POLAR is led by an interdisciplinary team of:

  • Computational linguists and NLP researchers
  • Sociologists and political scientists
  • Annotators and native speakers from diverse linguistic backgrounds
  • Collaborators and contributors from universities and institutions worldwide

Our shared commitment is to open-source, ethically informed, and impact-driven research that bridges the gap between language and society.

Motivation

In today’s digitally connected world, online polarization is rapidly rising—splitting communities, amplifying misinformation, and worsening conflicts. Social media and online discourse are filled with increasingly hostile language targeting political views, religions, ethnic groups, and even entire nations.

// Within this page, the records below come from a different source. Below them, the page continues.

-- ==== Sys2Proof/Machine/SetFirst.lean ====
section
/-! DEFINITION. Set-before-first, set-including-first and set-only-first (42_mask_set_first.md, R100 to R103). -/

namespace Sys2Proof.Machine

/-- What the common procedure of R100 writes to mask element `i`: 0 in the tail, nothing to an inactive element (R100
(b), D11; notes/assumptions/10.md), the three-way choice to an active one. -/
def State.setFirstBit (s : State) (kind : FirstKind) (vs2 : RegNum) (vm : Bool) (i : Nat) : Option Bool :=
  if s.vl.toNat ≤ i then (if s.writesTail then some false else none)
  else if s.maskOn vm i then some (firstBit kind (s.firstActive vm vs2) i)
  else none

/-- The common procedure of R100, for the instruction whose bits are `inst`. Any overlap of `vd` with `vs2` or `v0`
is legal (R100 (c), D16). -/
def setFirst (inst : Word) (kind : FirstKind) (vd vs2 : RegNum) (vm : Bool) (s : State) :
    Host.Outcome State Fault Refusal :=
  if s.vtype.vill || s.vstartNonzero then raiseIllegal inst s
  else .next (s.writeMask vd (s.setFirstBit kind vs2 vm)).advancePc

/-- `vmsbf.m vd, vs2, vm` (R101). -/
def execVmsbfM (vd vs2 : RegNum) (vm : Bool) (s : State) : Host.Outcome State Fault Refusal :=
  setFirst (encode (.vmsbfM vd vs2 vm)) .sbf vd vs2 vm s

/-- `vmsof.m vd, vs2, vm` (R103). -/
def execVmsofM (vd vs2 : RegNum) (vm : Bool) (s : State) : Host.Outcome State Fault Refusal :=
  setFirst (encode (.vmsofM vd vs2 vm)) .sof vd vs2 vm s

/-- `vmsif.m vd, vs2, vm` (R102). -/
def execVmsifM (vd vs2 : RegNum) (vm : Bool) (s : State) : Host.Outcome State Fault Refusal :=
  setFirst (encode (.vmsifM vd vs2 vm)) .sif vd vs2 vm s

end Sys2Proof.Machine
end

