/-- Mask element `k` of the destination register, where the tail is written. -/
theorem State.melem_maskResult_logicalBit (ht : ¬ s.noTailWrite) (old : BitVec s.cfg.vlen) {k : Nat}
    (hk : k < s.vlmax) :
    melem s.mlen (s.maskResult old (s.logicalBit op vs2 vs1)) k =
      if k < s.vstart.toNat then melem s.mlen old k
      else if k < s.vl.toNat then
        (BitVec.ofBool (op (mbit s.mlen (s.readV vs2) k) (mbit s.mlen (s.readV vs1) k))).setWidth s.mlen
      else 0#_ := by
  rw [s.melem_maskResult _ _ hk, State.logicalBit_eq, State.writesTail_eq_true ht]
  by_cases hp : k < s.vstart.toNat
  · simp only [if_pos hp]
  · by_cases hl : k < s.vl.toNat
    · simp only [if_neg hp, if_pos hl]
    · simp [if_neg hp, if_neg hl]

/-- The instruction completes as R70 says, `bit k` being the result bit of body element `k`: elements before `vstart`
are left, the tail is zeroed, `vstart` becomes 0 and the pc advances. -/
def LogicalCompletes (i : Instr) (vd : RegNum) (bit : Nat → Bool) (s : State) : Prop :=
  ∃ w : BitVec s.cfg.vlen,
    exec i s = .next { s with v := s.v.set vd.val w, vstart := 0#_, pc := s.pc + 4#_ } ∧
    ∀ k < s.vlmax, melem s.mlen w k =
      if k < s.vstart.toNat then melem s.mlen (s.readV vd) k
      else if k < s.vl.toNat then (BitVec.ofBool (bit k)).setWidth s.mlen
      else 0#_

/-- An instruction that runs the common procedure completes with the bit function it hands over. -/
theorem logicalCompletes_of_exec_eq (hv : s.vtype.vill = false) (ht : ¬ s.noTailWrite)
    (he : exec i s = maskLogical inst op vd vs2 vs1 s) {bit : Nat → Bool}
    (hb : ∀ k, op (mbit s.mlen (s.readV vs2) k) (mbit s.mlen (s.readV vs1) k) = bit k) :
    LogicalCompletes i vd bit s := by
  rcases maskLogical_cases inst op vd vs2 vs1 s with ⟨hvill, _⟩ | ⟨_, hnext⟩
  · exact absurd (hv.symm.trans hvill) Bool.false_ne_true
  · refine ⟨s.maskResult (s.readV vd) (s.logicalBit op vs2 vs1), he.trans hnext, fun k hk => ?_⟩
    rw [State.melem_maskResult_logicalBit ht _ hk, hb]

/-! ## The eight instructions (R71 to R78) -/

/-- R78 writes the function as NOT XOR, that is NOT NOT of equality. -/
theorem opXnor_eq_beq : opXnor = fun a b => a == b := by
  funext a b
  exact Bool.not_not (a == b)

/-- Each rule's constructor runs the common procedure with the rule's bit function. -/
theorem exec_of_mem_logicalRules (vd vs2 vs1 : RegNum) (s : State) :
    ∀ p ∈ logicalRules,
      exec (p.1 vd vs2 vs1) s = maskLogical (encode (p.1 vd vs2 vs1)) p.2.1 vd vs2 vs1 s := by
  simp only [logicalRules, List.forall_mem_cons]
  exact ⟨rfl, rfl, rfl, rfl, rfl, rfl, rfl,
    congrArg (fun f => maskLogical (encode (.vmxnorMm vd vs2 vs1)) f vd vs2 vs1 s) opXnor_eq_beq,
    List.forall_mem_nil _⟩

/-- Each rule's match word is that of its row of the opcode table, under the mask of R54. -/
theorem row_of_mem_logicalRules (vd vs2 vs1 : RegNum) :
    ∀ p ∈ logicalRules,
      (p.1 vd vs2 vs1).row.mask = 0xFE00707F#32 ∧ (p.1 vd vs2 vs1).row.fixed = p.2.2 := by
  simp only [logicalRules, List.forall_mem_cons]
  exact ⟨⟨rfl, rfl⟩, ⟨rfl, rfl⟩, ⟨rfl, rfl⟩, ⟨rfl, rfl⟩, ⟨rfl, rfl⟩, ⟨rfl, rfl⟩, ⟨rfl, rfl⟩, ⟨rfl, rfl⟩,
    List.forall_mem_nil _⟩

/-- Settles O20: the eight run the common procedure, and the word of an instruction is covered by its row. -/
theorem maskLogicalResult : Obligations.MaskLogicalResult := by
  intro p hp vd vs2 vs1 s
  refine ⟨fun hv ht => ?_, ?_⟩
  · exact logicalCompletes_of_exec_eq hv ht (exec_of_mem_logicalRules vd vs2 vs1 s p hp) (fun _ => rfl)
  · obtain ⟨hmask, hfixed⟩ := row_of_mem_logicalRules vd vs2 vs1 p hp
    rw [← hmask, ← hfixed]
    exact OpcodeRow.covers_iff.1 (covers_encode _)

/-! ## The sixteen functions (R83) -/

/-- The function of two bits whose outputs for (0,0), (0,1), (1,0), (1,1) are the four given (R83). -/
def tableBit (t : Bool × Bool × Bool × Bool) (a b : Bool) : Bool :=
  match a, b with
  | false, false => t.1
  | false, true => t.2.1
  | true, false => t.2.2.1
  | true, true => t.2.2.2

/-- Whatever bits the registers hold, those of the two operands give the row's output for the bits of the sources. -/
def RowComputes (vd src1 src2 : RegNum) (t : Bool × Bool × Bool × Bool) (i : Instr) : Prop :=
  ∃ (op : Bool → Bool → Bool) (a b : RegNum),
    (∀ s, exec i s = maskLogical (encode i) op vd a b s) ∧
    ∀ bitOf : RegNum → Bool, op (bitOf a) (bitOf b) = tableBit t (bitOf src1) (bitOf src2)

While NLP has made impressive strides in sentiment analysis and hate speech detection, polarization remains understudied, especially across languages, cultures, and real-world events.

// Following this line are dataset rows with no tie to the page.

theorem exec_lastResult {i : Instr} {s t : State} (he : exec i s = .next t) (hi : i ≠ .hlt) :
    t.lastResult = s.lastResult := by
  cases i <;> cases he
  case hlt => exact absurd rfl hi
  case mov | mvi | inr | dcr => exact State.writeReg8_lastResult s _ _
  case lxi | inx | dcx => exact State.writePair_lastResult s _ _
  case pop => exact State.writeStackPair_lastResult (s.setSp (s.sp + 2)) _ _
  case jnz | jz | jnc | jc | jpo | jpe | jp | jm => exact State.jumpIf_lastResult s _ _
  case cnz | cz | cnc | cc | cpo | cpe | cp | cm => exact State.callIf_lastResult s _ _
  case rnz | rz | rnc | rc | rpo | rpe | rp | rm => exact State.returnIf_lastResult s _
  all_goals rfl

end Sys2Proof.Machine
end

section
/-! SUPPORT. The flag table of rule R30: which flags each instruction writes and which it reads. -/

namespace Sys2Proof.Machine

/-! ### Which flags an instruction writes -/

/-- The row of an instruction that writes (or reads) every flag. -/
theorem mem_fiveFlags (f : FlagName) : f ∈ [FlagName.s, .z, .ac, .p, .cy] := by
  cases f <;> decide

theorem Flags.eq_of_get {f g : Flags} (h : ∀ n, f.get n = g.get n) : f = g := by
  cases f
  cases g
  rw [Flags.mk.injEq]
  exact ⟨h .s, h .z, h .ac, h .p, h .cy⟩

theorem eq_cy_of_not_mem {f : FlagName} (h : f ∉ [FlagName.s, .z, .ac, .p]) : f = .cy := by
  revert h
  cases f <;> decide

/-- Writing CY leaves the other flags. -/
theorem Flags.get_setCy (fl : Flags) (b : Bool) {f : FlagName} (h : f ∉ [FlagName.cy]) :
    ({ fl with cy := b } : Flags).get f = fl.get f := by
  cases f
  case cy => exact absurd (List.mem_singleton_self _) h
  all_goals rfl

/-- A flag whose cell of the table of rule R30 is blank keeps its value. -/
theorem exec_flag_of_not_written {i : Instr} {s t : State} (he : exec i s = .next t) {f : FlagName}
    (hf : f ∉ flagsWritten i) : t.flags.get f = s.flags.get f := by
  cases i <;> cases he
  case add | adc | sub | sbb | adi | aci | sui | sbi | daa | ana | xra | ora | cmp | ani | xri | ori | cpi =>
    exact absurd (mem_fiveFlags f) hf
  case inr | dcr =>
    cases eq_cy_of_not_mem hf
    rfl
  case dad | rlc | rrc | ral | rar | stc | cmc => exact Flags.get_setCy s.flags _ hf
  case pop p =>
    cases p
    case psw => exact absurd (mem_fiveFlags f) hf
    all_goals rfl
  case mov | mvi => rw [State.writeReg8_flags]
  case lxi | inx | dcx => rw [State.writePair_flags]
  case jnz | jz | jnc | jc | jpo | jpe | jp | jm => rw [State.jumpIf_flags]
  case cnz | cz | cnc | cc | cpo | cpe | cp | cm => rw [State.callIf_flags]
  case rnz | rz | rnc | rc | rpo | rpe | rp | rm => rw [State.returnIf_flags]
  all_goals rfl

/-! ### Which flags an instruction reads -/

/-- `t'` is `t` but for the flags, and has the flags of `t` in `written`. -/
def SameButFlags (written : List FlagName) (t t' : State) : Prop :=
  t'.setFlags t.flags = t ∧ ∀ f ∈ written, t'.flags.get f = t.flags.get f

theorem SameButFlags.refl (written : List FlagName) (t : State) : SameButFlags written t t :=
  ⟨rfl, fun _ _ => rfl⟩

theorem sameButFlags_setFlags (t : State) (fl : Flags) : SameButFlags [] t (t.setFlags fl) :=
  ⟨rfl, fun _ h => absurd h List.not_mem_nil⟩

theorem SameButFlags.of_cy {t t' : State} (h : t'.setFlags t.flags = t) (hcy : t'.flags.cy = t.flags.cy) :
    SameButFlags [.cy] t t' := by
  refine ⟨h, fun f hf => ?_⟩
  cases List.mem_singleton.mp hf
  exact hcy

/-- The flag a condition tests (rule R201). -/
def condFlag : Cond → FlagName
  | .nz | .z => .z
  | .nc | .c => .cy
  | .po | .pe => .p
  | .p | .m => .s

theorem holds_congr {f g : Flags} {cond : Cond} (h : ∀ n ∈ [condFlag cond], f.get n = g.get n) :
    f.holds cond = g.holds cond := by
  have hc := h _ (List.mem_singleton_self _)
  cases cond
  case nz | nc | po | p => exact congrArg not hc
  all_goals exact hc

/-- DAA reads AC and CY alone (rule R155). -/
theorem daaCore_congr (a : Byte) {f g : Flags} (hac : f.ac = g.ac) (hcy : f.cy = g.cy) :
    daaCore a f = daaCore a g := by
  cases f
  cases g
  cases hac
  cases hcy
  rfl

/-! An operation that neither reads nor writes the flags commutes with a change of them. -/

section setFlags
variable (s : State) (fl : Flags)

What Do We Want to Achieve?

This task sets out to develop and evaluate NLP systems that can:

  • Detect polarization in diverse texts and languages
  • Understand who or what is being targeted—religions, political ideologies, races, or genders
  • Interpret how polarization is expressed—via framing, dehumanization, stereotyping, and more
  • Operate effectively across high-, mid-, and low-resource languages
  • Work on real-world events like elections, protests, and international conflicts
  • Provide interpretable outputs, not just predictions
  • Promote ethical, explainable AI in socially sensitive contexts

Long-Term Vision

By building robust, explainable models of online polarization, we hope to:

  • Enable early detection of toxic or polarizing discourse
  • Support moderation and peacebuilding efforts
  • Advance cross-linguistic and cross-cultural NLP
  • Facilitate interdisciplinary research at the intersection of language, society, and technology
  • Build datasets and benchmarks that can be reused and extended by the community

A Step Toward Responsible NLP

We believe NLP should not only understand what people say, but also why they say it and how it impacts society. This task contributes to that goal by creating:

  • Meaningful annotations
  • Interpretable models
  • Public datasets
  • Open discussions about bias, ethics, and fairness

Your Contribution Matters

Every team that participates helps push the boundaries of multilingual, socially-aware AI. Together, we can build systems that do more than classify—they can help explain, caution, and connect.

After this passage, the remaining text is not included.